RECORDS: Begin

-- ==== Sys2Proof/Laws/State.lean ====
section
/-! SUPPORT. One lemma for each field of the block under each update of Machine/Ops.lean, so that no proof unfolds a
record update. -/
namespace Sys2Proof.Machine

variable {w : Nat} (b : Block w) (v u : Word w)

/-! ### setPc -/
@[simp] theorem Block.setPc_regs_pc : (b.setPc v).regs.pc = v := rfl
@[simp] theorem Block.setPc_regs_d : (b.setPc v).regs.d = b.regs.d := rfl
@[simp] theorem Block.setPc_regs_p : (b.setPc v).regs.p = b.regs.p := rfl
@[simp] theorem Block.setPc_regs_g : (b.setPc v).regs.g = b.regs.g := rfl
@[simp] theorem Block.setPc_regs_a : (b.setPc v).regs.a = b.regs.a := rfl
@[simp] theorem Block.setPc_regs_b : (b.setPc v).regs.b = b.regs.b := rfl
@[simp] theorem Block.setPc_cfg : (b.setPc v).cfg = b.cfg := rfl
@[simp] theorem Block.setPc_halted : (b.setPc v).halted = b.halted := rfl
@[simp] theorem Block.setPc_stepsTaken : (b.setPc v).stepsTaken = b.stepsTaken := rfl
@[simp] theorem Block.setPc_fault : (b.setPc v).fault = b.fault := rfl
@[simp] theorem Block.setPc_core : (b.setPc v).core = b.core := rfl

/-! ### setD -/
@[simp] theorem Block.setD_regs_pc : (b.setD v).regs.pc = b.regs.pc := rfl
@[simp] theorem Block.setD_regs_d : (b.setD v).regs.d = v := rfl
@[simp] theorem Block.setD_regs_p : (b.setD v).regs.p = b.regs.p := rfl
@[simp] theorem Block.setD_regs_g : (b.setD v).regs.g = b.regs.g := rfl
@[simp] theorem Block.setD_regs_a : (b.setD v).regs.a = b.regs.a := rfl
@[simp] theorem Block.setD_regs_b : (b.setD v).regs.b = b.regs.b := rfl
@[simp] theorem Block.setD_cfg : (b.setD v).cfg = b.cfg := rfl
@[simp] theorem Block.setD_halted : (b.setD v).halted = b.halted := rfl
@[simp] theorem Block.setD_stepsTaken : (b.setD v).stepsTaken = b.stepsTaken := rfl
@[simp] theorem Block.setD_fault : (b.setD v).fault = b.fault := rfl
@[simp] theorem Block.setD_core : (b.setD v).core = b.core := rfl

/-! ### setP -/
@[simp] theorem Block.setP_regs_pc : (b.setP v).regs.pc = b.regs.pc := rfl
@[simp] theorem Block.setP_regs_d : (b.setP v).regs.d = b.regs.d := rfl
@[simp] theorem Block.setP_regs_p : (b.setP v).regs.p = v := rfl
@[simp] theorem Block.setP_regs_g : (b.setP v).regs.g = b.regs.g := rfl
@[simp] theorem Block.setP_regs_a : (b.setP v).regs.a = b.regs.a := rfl
@[simp] theorem Block.setP_regs_b : (b.setP v).regs.b = b.regs.b := rfl
@[simp] theorem Block.setP_cfg : (b.setP v).cfg = b.cfg := rfl
@[simp] theorem Block.setP_halted : (b.setP v).halted = b.halted := rfl
@[simp] theorem Block.setP_stepsTaken : (b.setP v).stepsTaken = b.stepsTaken := rfl
@[simp] theorem Block.setP_fault : (b.setP v).fault = b.fault := rfl
@[simp] theorem Block.setP_core : (b.setP v).core = b.core := rfl

/-! ### setG -/
@[simp] theorem Block.setG_regs_pc : (b.setG v).regs.pc = b.regs.pc := rfl
@[simp] theorem Block.setG_regs_d : (b.setG v).regs.d = b.regs.d := rfl
@[simp] theorem Block.setG_regs_p : (b.setG v).regs.p = b.regs.p := rfl
@[simp] theorem Block.setG_regs_g : (b.setG v).regs.g = v := rfl
@[simp] theorem Block.setG_regs_a : (b.setG v).regs.a = b.regs.a := rfl
@[simp] theorem Block.setG_regs_b : (b.setG v).regs.b = b.regs.b := rfl
@[simp] theorem Block.setG_cfg : (b.setG v).cfg = b.cfg := rfl
@[simp] theorem Block.setG_halted : (b.setG v).halted = b.halted := rfl
@[simp] theorem Block.setG_stepsTaken : (b.setG v).stepsTaken = b.stepsTaken := rfl
@[simp] theorem Block.setG_fault : (b.setG v).fault = b.fault := rfl
@[simp] theorem Block.setG_core : (b.setG v).core = b.core := rfl

/-! ### setA -/
@[simp] theorem Block.setA_regs_pc : (b.setA v).regs.pc = b.regs.pc := rfl
@[simp] theorem Block.setA_regs_d : (b.setA v).regs.d = b.regs.d := rfl
@[simp] theorem Block.setA_regs_p : (b.setA v).regs.p = b.regs.p := rfl
@[simp] theorem Block.setA_regs_g : (b.setA v).regs.g = b.regs.g := rfl
@[simp] theorem Block.setA_regs_a : (b.setA v).regs.a = v := rfl
@[simp] theorem Block.setA_regs_b : (b.setA v).regs.b = b.regs.b := rfl
@[simp] theorem Block.setA_cfg : (b.setA v).cfg = b.cfg := rfl
@[simp] theorem Block.setA_halted : (b.setA v).halted = b.halted := rfl
@[simp] theorem Block.setA_stepsTaken : (b.setA v).stepsTaken = b.stepsTaken := rfl
@[simp] theorem Block.setA_fault : (b.setA v).fault = b.fault := rfl
@[simp] theorem Block.setA_core : (b.setA v).core = b.core := rfl

/-! ### setB -/
@[simp] theorem Block.setB_regs_pc : (b.setB v).regs.pc = b.regs.pc := rfl
@[simp] theorem Block.setB_regs_d : (b.setB v).regs.d = b.regs.d := rfl
@[simp] theorem Block.setB_regs_p : (b.setB v).regs.p = b.regs.p := rfl
@[simp] theorem Block.setB_regs_g : (b.setB v).regs.g = b.regs.g := rfl
@[simp] theorem Block.setB_regs_a : (b.setB v).regs.a = b.regs.a := rfl
@[simp] theorem Block.setB_regs_b : (b.setB v).regs.b = v := rfl
@[simp] theorem Block.setB_cfg : (b.setB v).cfg = b.cfg := rfl
@[simp] theorem Block.setB_halted : (b.setB v).halted = b.halted := rfl
@[simp] theorem Block.setB_stepsTaken : (b.setB v).stepsTaken = b.stepsTaken := rfl
@[simp] theorem Block.setB_fault : (b.setB v).fault = b.fault := rfl
@[simp] theorem Block.setB_core : (b.setB v).core = b.core := rfl

/-! ### advancePc -/
@[simp] theorem Block.advancePc_regs_pc : b.advancePc.regs.pc = b.regs.pc + 1 := rfl
@[simp] theorem Block.advancePc_regs_d : b.advancePc.regs.d = b.regs.d := rfl
@[simp] theorem Block.advancePc_regs_p : b.advancePc.regs.p = b.regs.p := rfl
@[simp] theorem Block.advancePc_regs_g : b.advancePc.regs.g = b.regs.g := rfl
@[simp] theorem Block.advancePc_regs_a : b.advancePc.regs.a = b.regs.a := rfl
@[simp] theorem Block.advancePc_regs_b : b.advancePc.regs.b = b.regs.b := rfl
@[simp] theorem Block.advancePc_cfg : b.advancePc.cfg = b.cfg := rfl
@[simp] theorem Block.advancePc_halted : b.advancePc.halted = b.halted := rfl
@[simp] theorem Block.advancePc_stepsTaken : b.advancePc.stepsTaken = b.stepsTaken := rfl
@[simp] theorem Block.advancePc_fault : b.advancePc.fault = b.fault := rfl
@[simp] theorem Block.advancePc_core : b.advancePc.core = b.core := rfl

/-! ### writeWord -/
@[simp] theorem Block.writeWord_cfg : (b.writeWord u v).cfg = b.cfg := rfl
@[simp] theorem Block.writeWord_regs : (b.writeWord u v).regs = b.regs := rfl
@[simp] theorem Block.writeWord_halted : (b.writeWord u v).halted = b.halted := rfl
@[simp] theorem Block.writeWord_stepsTaken : (b.writeWord u v).stepsTaken = b.stepsTaken := rfl
@[simp] theorem Block.writeWord_fault : (b.writeWord u v).fault = b.fault := rfl
@[simp] theorem Block.writeWord_core : (b.writeWord u v).core = b.core.write u.toNat v := rfl

/-! ### countStep -/
@[simp] theorem Block.countStep_cfg : b.countStep.cfg = b.cfg := rfl
@[simp] theorem Block.countStep_regs : b.countStep.regs = b.regs := rfl
@[simp] theorem Block.countStep_halted : b.countStep.halted = b.halted := rfl
@[simp] theorem Block.countStep_fault : b.countStep.fault = b.fault := rfl
@[simp] theorem Block.countStep_core : b.countStep.core = b.core := rfl
@[simp] theorem Block.countStep_stepsTaken : b.countStep.stepsTaken = b.stepsTaken + 1 := rfl

/-! ### raise -/
variable (k : FaultKind) (addr : Nat)

@[simp] theorem Block.raise_cfg : (b.raise k addr).cfg = b.cfg := rfl
@[simp] theorem Block.raise_regs : (b.raise k addr).regs = b.regs := rfl
@[simp] theorem Block.raise_halted : (b.raise k addr).halted = b.halted := rfl
@[simp] theorem Block.raise_stepsTaken : (b.raise k addr).stepsTaken = b.stepsTaken := rfl
@[simp] theorem Block.raise_core : (b.raise k addr).core = b.core := rfl
@[simp] theorem Block.raise_fault :
    (b.raise k addr).fault = { kind := k, addr := addr, pc := b.regs.pc } := rfl


end Sys2Proof.Machine
end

RECORDS: End

### [WORK TASK]
Retype the lines from the one containing "b.countStep.core = b.core := rfl" to the last line above. Change nothing and include no others.

### [YOUR RESPONSE]
@[simp] theorem Block.countStep_core : b.countStep.core = b.core := rfl
@[simp] theorem Block.countStep_stepsTaken : b.countStep.stepsTaken = b.stepsTaken + 1 := rfl

/-! ### raise -/
variable (k : FaultKind) (addr : Nat)

@[simp] theorem Block.raise_cfg : (b.raise k addr).cfg = b.cfg := rfl
@[simp] theorem Block.raise_regs : (b.raise k addr).regs = b.regs := rfl
@[simp] theorem Block.raise_halted : (b.raise k addr).halted = b.halted := rfl
@[simp] theorem Block.raise_stepsTaken : (b.raise k addr).stepsTaken = b.stepsTaken := rfl
@[simp] theorem Block.raise_core : (b.raise k addr).core = b.core := rfl
@[simp] theorem Block.raise_fault :
    (b.raise k addr).fault = { kind := k, addr := addr, pc := b.regs.pc } := rfl


end Sys2Proof.Machine
end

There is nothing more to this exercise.